I'd like to set up a WebDAV server. But I don't want to have to replace thttpd. Are there any small, light tools that will just do WebDAV and nothing else, that I can add to my setup?
How about Caudium?
Simple. Turn on the mod_dav, modify the part where http://server/~username means /home/username/public_html and change it to something less cumbersome than the tilde.
Turn the gid bit on for the public_html directories.
Turn on group quotas for the partition.
Add www-data to each of the user's unique groups.
Careful though. This server will only be suitable for webdaving as adding www-data to many groups may make things very insecure if youre allowing your users to do scripting, ssh in or things like that.
On the other hand, perhaps a self compiled version of apache. Very stripped down. And look for a file creation mask/user/group in the httpd.conf options for dav.
This apache would probably have to run as root....
Okay, perhaps its not as simple as i thought. All of the above sucks.
NO SIG
You state that Netware would be an acceptable suggestion so, why not use it? Novell Netware can do what you want. Have a look at their iFolder product. But the funny part is that they use Apache and Tomcat/Jakarta to accomplish it.

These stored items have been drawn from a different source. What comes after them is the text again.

-- ==== Sys2Proof/Machine/HostPort.lean ====
section
/-! DEFINITION. The host's accesses (`43_host_interface.md` R201 to R207). While `BUSY = 1` every one but a read of
`STATUS` is a fault (R206, `60_exceptions.md` R235). -/

namespace Sys2Proof.Machine

/-- The value a host register reads, reserved bits 0, reserved indexes 0 (`10_state.md` R30 to R38). -/
def State.hostReg (s : State) (idx : Nat) : Word :=
  match idx with
  | 0 => (0#16 : BitVec 16) ++ s.sdaPin ++ s.sclPin
  | 1 => (0#16 : BitVec 16) ++ s.delay
  | 2 => (0#24 : BitVec 24) ++ s.retryN
  | 3 => s.cmd
  | 4 => (0#16 : BitVec 16) ++ s.nBytes
  | 5 => s.statusWord
  | 6 => (0#16 : BitVec 16) ++ s.rxCount
  | _ => 0

/-- The fault of a register read while `BUSY = 1` (R201, R206, U5, U6; `RXCOUNT` as vector T23 has it, log 13). -/
def busyReadFault (idx : Nat) : Fault := if idx = 6 then .rxReadWhileBusy else .regReadWhileBusy

/-- `HostRead(idx)` (R201). Log 23. -/
def hostRead (idx : Nat) (s : State) : Out :=
  if s.busy && idx != 5 then .fault (busyReadFault idx) else .next { s with hRdata := s.hostReg idx }

/-- The fault of a register write while `BUSY = 1` (R203, R206, U1 to U3; log 12). -/
def busyWriteFault (idx : Nat) : Fault :=
  match idx with
  | 0 => .cfgWriteWhileBusy
  | 1 => .cfgWriteWhileBusy
  | 2 => .cfgWriteWhileBusy
  | 3 => .reentrantLaunch
  | 4 => .lenWriteWhileBusy
  | _ => .regWriteWhileBusy

/-- What a write of a register other than `CMD` stores while `BUSY = 0`: the named fields, nothing for the read-only
and the reserved indexes (R202). -/
def storeHostReg (idx : Nat) (v : Word) (s : State) : State :=
  match idx with
  | 0 => { s with sclPin := v.extractLsb' 0 8, sdaPin := v.extractLsb' 8 8 }
  | 1 => { s with delay := v.extractLsb' 0 16 }
  | 2 => { s with retryN := v.extractLsb' 0 8 }
  | 4 => { s with nBytes := v.extractLsb' 0 16 }
  | _ => s

/-- `HostWrite(idx, v)` (R202); index 3 launches (R203). -/
def hostWrite (idx : Nat) (v : Word) (s : State) : Out :=
  if s.busy then .fault (busyWriteFault idx)
  else if idx = 3 then launch v s
  else .next (storeHostReg idx v s)

/-- `tx_we` (R207): index 65535 is ignored. -/
def txWrite (i : BitVec 16) (b : Byte) (s : State) : Out :=
  if s.busy then .fault .txWriteWhileBusy
  else if i.toNat < 65535 then .next { s with txmem := Memory.write s.txmem i.toNat b }
  else .next s

/-- `rx_rdata` (R207): `RXMEM[i]` below `RXCOUNT.COUNT`, else an unspecified value (`20_memory.md` R64). Log 11. -/
def rxRead (i : BitVec 16) (s : State) : Out :=
  if s.busy then .fault .rxReadWhileBusy
  else
    match (if i < s.rxCount then Memory.read s.rxmem i.toNat else none) with
    | some b => .next { s with rxRdata := b }
    | none => .next { s with rxRdata := Config.freeRxByte s.freeNo, freeNo := s.freeNo + 1 }

/-- One host access. -/
def hostAct (op : HostOp) (s : State) : Out :=
  match op with
  | .read idx => hostRead idx s
  | .write idx v => hostWrite idx v s
  | .txWrite i b => txWrite i b s
  | .rxRead i => rxRead i s

/-- `rst_n` (`70_reset_and_hazards.md` R250): the engine's state becomes that of R42, its datapath registers and
`PRIM`, `USTEP` without a value (R25, log 7); the agents around it stay (log 22). -/
def resetEngine (s : State) : State :=
  forgetDatapath { State.reset with
    hRdata := s.hRdata
    rxRdata := s.rxRdata
    agenda := s.agenda
    answers := s.answers
    sampleNo := s.sampleNo
    freeNo := s.freeNo
    bit := s.bit
    trace := s.trace
    extPull := s.extPull }

/-- Line `p` is pulled by other means from now on; a fault if it is one of the engine's while `BUSY = 1`
(`60_exceptions.md` R235). Log 17. -/
def pullLine (p : Nat) (s : State) : Out :=
  let s := { s with extPull := p :: s.extPull.filter (· != p) }
  if s.busy && s.pinsTaken then .fault .pinsDrivenByOthers else .next s

/-- Line `p` is let go by whoever pulled it by other means. -/
def releaseLine (p : Nat) (s : State) : State := { s with extPull := s.extPull.filter (· != p) }

end Sys2Proof.Machine
end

With this in mind, it is probably less surprising that Novell also offers this functionality on the Linux platform using SuSE Linux Enterprise Server 8/9 and Novell Nterprise services for Linux.
Great. Now I sound like a shill.
If I run Apache as root and modify the authentication module to do setuid when they log in then the files written would owned by the user logged in.
Time to start hacking Apache!
Is there any reason that it HAS to be webDAV? I am assuming that you don't want to use FTP because it is perceived as difficult to use. However I am going to suggest just that. Set up an FTP site, with a username/login for each client. Have them install Novell's Netdrive and talk them through the very simple configuration page. After Netdrive is configured, it will make the ftp site look and act just like a ny other local or network drive. (Pay no attention to the iFolder refrence on the Novell site. It will use it, but it works just fine with FTP services.)